Your task is to print every entry below exactly as given.

** Provided material follows **

-- ==== Sys2Proof/Machine/Schedule.lean ====
section
/-! DEFINITION. Which step comes next. The core fetches no instructions (`spec/10_state.md` R17): an agent
steps, and the operation follows from the agent and the state (`30_encoding.md` R59, `43_dispatch.md`
R80). Here: the operation of an agent in a state, the selector that labels it, the order of the steps of
an instant (`60_exceptions.md` R102), and the reading of the schedule (R61). -/

namespace Sys2Proof.Machine

/-- The operation an agent performs in a state: a tick at `WDT_PERIOD - 1` is the overflow (R66), and the
sequencer does what `SEQ` and `ACTION` say (R58, R80). None where `SEQ` is unused (R60). -/
def agentInstr (a : Agent) (s : State) : Option Instr :=
  match a with
  | .clk => some (if s.wdtExpires then .wdtOvf else .tick)
  | .ir => some .irEdge
  | .estop => some .estopEdge
  | .seq =>
    if s.seq = Seq.boot then some .boot
    else if s.seq = Seq.idle then some .decode
    else if s.seq = Seq.dispatch then some .dispatch
    else if s.seq = Seq.act then some s.action.instr
    else if s.seq = Seq.settle then some .settle
    else none

/-- The selector that labels an agent's step in a state (R59). -/
def selectorOf (a : Agent) (s : State) : Selector where
  step := a.stepCode
  sq := if a = .seq then s.seq else 0#3
  ac := if a = .seq ∧ s.seq = Seq.act then s.action.code else 0#3

/-- Two operations are told apart by state, not by selector bits: TICK at `WDT_PERIOD - 1` is WDT_OVF
(R59, R66). -/
def resolve (s : State) (i : Instr) : Instr :=
  if i = .tick ∧ s.wdtExpires then .wdtOvf else i

/-- The refusal of a selector that names no step (R59, R60). -/
def refusalOf : SelectorError → Refusal
  | .nonCanonical => .selectorNonCanonical
  | .unusedSequencer => .selectorUnused
  | .strayAction => .selectorDisagrees

/-- The members of an instant in the fixed order of R102: every IR_EDGE, the TICK, the steps of the
sequencer, every ESTOP_EDGE. -/
def instantMembers (j : Instant) : List Agent :=
  List.replicate j.ir .ir ++ (if j.clk then [.clk] else []) ++
    List.replicate j.seq .seq ++ List.replicate j.estop .estop

/-- An instant without one step of one of its members. -/
def instantWithout (j : Instant) : Agent → Instant
  | .ir => { j with ir := j.ir - 1 }
  | .clk => { j with clk := false }
  | .seq => { j with seq := j.seq - 1 }
  | .estop => { j with estop := j.estop - 1 }

/-- The schedule after an instant has lost a member: an instant with no member left is done. -/
def instantThen (j : Instant) (r : List Entry) : List Entry :=
  if instantMembers j = [] then r else .instant j :: r

/-- Which member steps first (R102): under FIXED the first in the fixed order, under ANY a free choice. -/
def firstOf (o : SimulOrder) (draws : Nat) (l : List Agent) : Option Agent :=
  match o with
  | .fixed => l.head?
  | .any => l[Config.freePick draws % l.length]?

/-- One step of an agent from a state whose schedule has already moved on. -/
def fetchAgent (a : Agent) (s : State) : Host.Outcome (Instr × State) Fault Refusal :=
  match agentInstr a s with
  | some i => .next (i, s)
  | none => .fault .seqUnused

/-- One trace entry (R59, R60): a selector that names no step is refused. -/
def fetchWord (w : SelectorWord) (s : State) : Host.Outcome (Instr × State) Fault Refusal :=
  match decodeWord w with
  | .ok i => .next (resolve s i, s)
  | .error e => .refused (refusalOf e)

/-- The next operation of a schedule and the state it runs from. An empty schedule leaves the choice of
the agent free (R11); an instant with no member is passed over, and so is `run` where the sequencer holds:
it stands for the sequencer's steps up to the hold (R61). -/
def fetchFrom (s : State) : List Entry → Host.Outcome (Instr × State) Fault Refusal
  | [] => fetchAgent (Config.freeAgent s.draws) (s.setSched []).nextDraw
  | .word w :: r => fetchWord w (s.setSched r)
  | .agent a :: r => fetchAgent a (s.setSched r)
  | .instant j :: r =>
    match firstOf s.cfg.simulOrder s.draws (instantMembers j) with
    | some a => fetchAgent a (s.setSched (instantThen (instantWithout j a) r)).nextDraw
    | none => fetchFrom s r
  | .run :: r =>
    if s.seqHolds then fetchFrom s r else fetchAgent .seq (s.setSched (.run :: r))

/-- The next operation of the machine and the state it runs from; there is no machine for an ill-formed
configuration (`00_scope.md` R7). -/
def fetch (s : State) : Host.Outcome (Instr × State) Fault Refusal :=
  if s.cfg.wf then fetchFrom s s.sched else .refused .configIllFormed

/-- What the state must hold for a selector to be a step of it (R59), beside its place in the schedule:
for the sequencer `SEQ` is `SQ`, `ACTION` is `AC` in S_ACT, the frame is complete for DECODE, and the
delay has run out, with a motion action pending, for SETTLE (R73, R90). -/
def State.placed (s : State) (i : Instr) : State :=
  match i with
  | .tick | .wdtOvf | .irEdge | .estopEdge => s
  | .boot => s.goto Seq.boot
  | .decode => (s.goto Seq.idle).setIdx 34#6
  | .dispatch => s.goto Seq.dispatch
  | .actStop => (s.goto Seq.act).setAction .stop
  | .actFwd => (s.goto Seq.act).setAction .fwd
  | .actBwd => (s.goto Seq.act).setAction .bwd
  | .actLeft => (s.goto Seq.act).setAction .left
  | .actRight => (s.goto Seq.act).setAction .right
  | .actSpeedup => (s.goto Seq.act).setAction .speedup
  | .actSlowdown => (s.goto Seq.act).setAction .slowdown
  | .actAccToggle => (s.goto Seq.act).setAction .accToggle
  | .settle =>
    ((s.goto Seq.settle).setSettle 0).setAction (if s.action.isMotion then s.action else .fwd)

/-- Place a selector as the next entry of the schedule, in a state of which it is a step. -/
def State.place (s : State) (w : SelectorWord) : State :=
  match decodeWord w with
  | .ok i => (s.placed i).setSched (.word w :: s.sched)
  | .error _ => s.setSched (.word w :: s.sched)

end Sys2Proof.Machine
end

** End of Provided material **

Problem solution =
-- ==== Sys2Proof/Machine/Schedule.lean ====
section
/-! DEFINITION. Which step comes next. The core fetches no instructions (`spec/10_state.md` R17): an agent
steps, and the operation follows from the agent and the state (`30_encoding.md` R59, `43_dispatch.md`
R80). Here: the operation of an agent in a state, the selector that labels it, the order of the steps of
an instant (`60_exceptions.md` R102), and the reading of the schedule (R61). -/

namespace Sys2Proof.Machine

/-- The operation an agent performs in a state: a tick at `WDT_PERIOD - 1` is the overflow (R66), and the
sequencer does what `SEQ` and `ACTION` say (R58, R80). None where `SEQ` is unused (R60). -/
def agentInstr (a : Agent) (s : State) : Option Instr :=
  match a with
  | .clk => some (if s.wdtExpires then .wdtOvf else .tick)
  | .ir => some .irEdge
  | .estop => some .estopEdge
  | .seq =>
    if s.seq = Seq.boot then some .boot
    else if s.seq = Seq.idle then some .decode
    else if s.seq = Seq.dispatch then some .dispatch
    else if s.seq = Seq.act then some s.action.instr
    else if s.seq = Seq.settle then some .settle
    else none

/-- The selector that labels an agent's step in a state (R59). -/
def selectorOf (a : Agent) (s : State) : Selector where
  step := a.stepCode
  sq := if a = .seq then s.seq else 0#3
  ac := if a = .seq ∧ s.seq = Seq.act then s.action.code else 0#3

/-- Two operations are told apart by state, not by selector bits: TICK at `WDT_PERIOD - 1` is WDT_OVF
(R59, R66). -/
def resolve (s : State) (i : Instr) : Instr :=
  if i = .tick ∧ s.wdtExpires then .wdtOvf else i

/-- The refusal of a selector that names no step (R59, R60). -/
def refusalOf : SelectorError → Refusal
  | .nonCanonical => .selectorNonCanonical
  | .unusedSequencer => .selectorUnused
  | .strayAction => .selectorDisagrees

/-- The members of an instant in the fixed order of R102: every IR_EDGE, the TICK, the steps of the
sequencer, every ESTOP_EDGE. -/
def instantMembers (j : Instant) : List Agent :=
  List.replicate j.ir .ir ++ (if j.clk then [.clk] else []) ++
    List.replicate j.seq .seq ++ List.replicate j.estop .estop

/-- An instant without one step of one of its members. -/
def instantWithout (j : Instant) : Agent → Instant
  | .ir => { j with ir := j.ir - 1 }
  | .clk => { j with clk := false }
  | .seq => { j with seq := j.seq - 1 }
  | .estop => { j with estop := j.estop - 1 }

/-- The schedule after an instant has lost a member: an instant with no member left is done. -/
def instantThen (j : Instant) (r : List Entry) : List Entry :=
  if instantMembers j = [] then r else .instant j :: r

/-- Which member steps first (R102): under FIXED the first in the fixed order, under ANY a free choice. -/
def firstOf (o : SimulOrder) (draws : Nat) (l : List Agent) : Option Agent :=
  match o with
  | .fixed => l.head?
  | .any => l[Config.freePick draws % l.length]?

/-- One step of an agent from a state whose schedule has already moved on. -/
def fetchAgent (a : Agent) (s : State) : Host.Outcome (Instr × State) Fault Refusal :=
  match agentInstr a s with
  | some i => .next (i, s)
  | none => .fault .seqUnused

/-- One trace entry (R59, R60): a selector that names no step is refused. -/
def fetchWord (w : SelectorWord) (s : State) : Host.Outcome (Instr × State) Fault Refusal :=
  match decodeWord w with
  | .ok i => .next (resolve s i, s)
  | .error e => .refused (refusalOf e)

/-- The next operation of a schedule and the state it runs from. An empty schedule leaves the choice of
the agent free (R11); an instant with no member is passed over, and so is `run` where the sequencer holds:
it stands for the sequencer's steps up to the hold (R61). -/
def fetchFrom (s : State) : List Entry → Host.Outcome (Instr × State) Fault Refusal
  | [] => fetchAgent (Config.freeAgent s.draws) (s.setSched []).nextDraw
  | .word w :: r => fetchWord w (s.setSched r)
  | .agent a :: r => fetchAgent a (s.setSched r)
  | .instant j :: r =>
    match firstOf s.cfg.simulOrder s.draws (instantMembers j) with
    | some a => fetchAgent a (s.setSched (instantThen (instantWithout j a) r)).nextDraw
    | none => fetchFrom s r
  | .run :: r =>
    if s.seqHolds then fetchFrom s r else fetchAgent .seq (s.setSched (.run :: r))

/-- The next operation of the machine and the state it runs from; there is no machine for an ill-formed
configuration (`00_scope.md` R7). -/
def fetch (s : State) : Host.Outcome (Instr × State) Fault Refusal :=
  if s.cfg.wf then fetchFrom s s.sched else .refused .configIllFormed

/-- What the state must hold for a selector to be a step of it (R59), beside its place in the schedule:
for the sequencer `SEQ` is `SQ`, `ACTION` is `AC` in S_ACT, the frame is complete for DECODE, and the
delay has run out, with a motion action pending, for SETTLE (R73, R90). -/
def State.placed (s : State) (i : Instr) : State :=
  match i with
  | .tick | .wdtOvf | .irEdge | .estopEdge => s
  | .boot => s.goto Seq.boot
  | .decode => (s.goto Seq.idle).setIdx 34#6
  | .dispatch => s.goto Seq.dispatch
  | .actStop => (s.goto Seq.act).setAction .stop
  | .actFwd => (s.goto Seq.act).setAction .fwd
  | .actBwd => (s.goto Seq.act).setAction .bwd
  | .actLeft => (s.goto Seq.act).setAction .left
  | .actRight => (s.goto Seq.act).setAction .right
  | .actSpeedup => (s.goto Seq.act).setAction .speedup
  | .actSlowdown => (s.goto Seq.act).setAction .slowdown
  | .actAccToggle => (s.goto Seq.act).setAction .accToggle
  | .settle =>
    ((s.goto Seq.settle).setSettle 0).setAction (if s.action.isMotion then s.action else .fwd)

/-- Place a selector as the next entry of the schedule, in a state of which it is a step. -/
def State.place (s : State) (w : SelectorWord) : State :=
  match decodeWord w with
  | .ok i => (s.placed i).setSched (.word w :: s.sched)
  | .error _ => s.setSched (.word w :: s.sched)

end Sys2Proof.Machine
end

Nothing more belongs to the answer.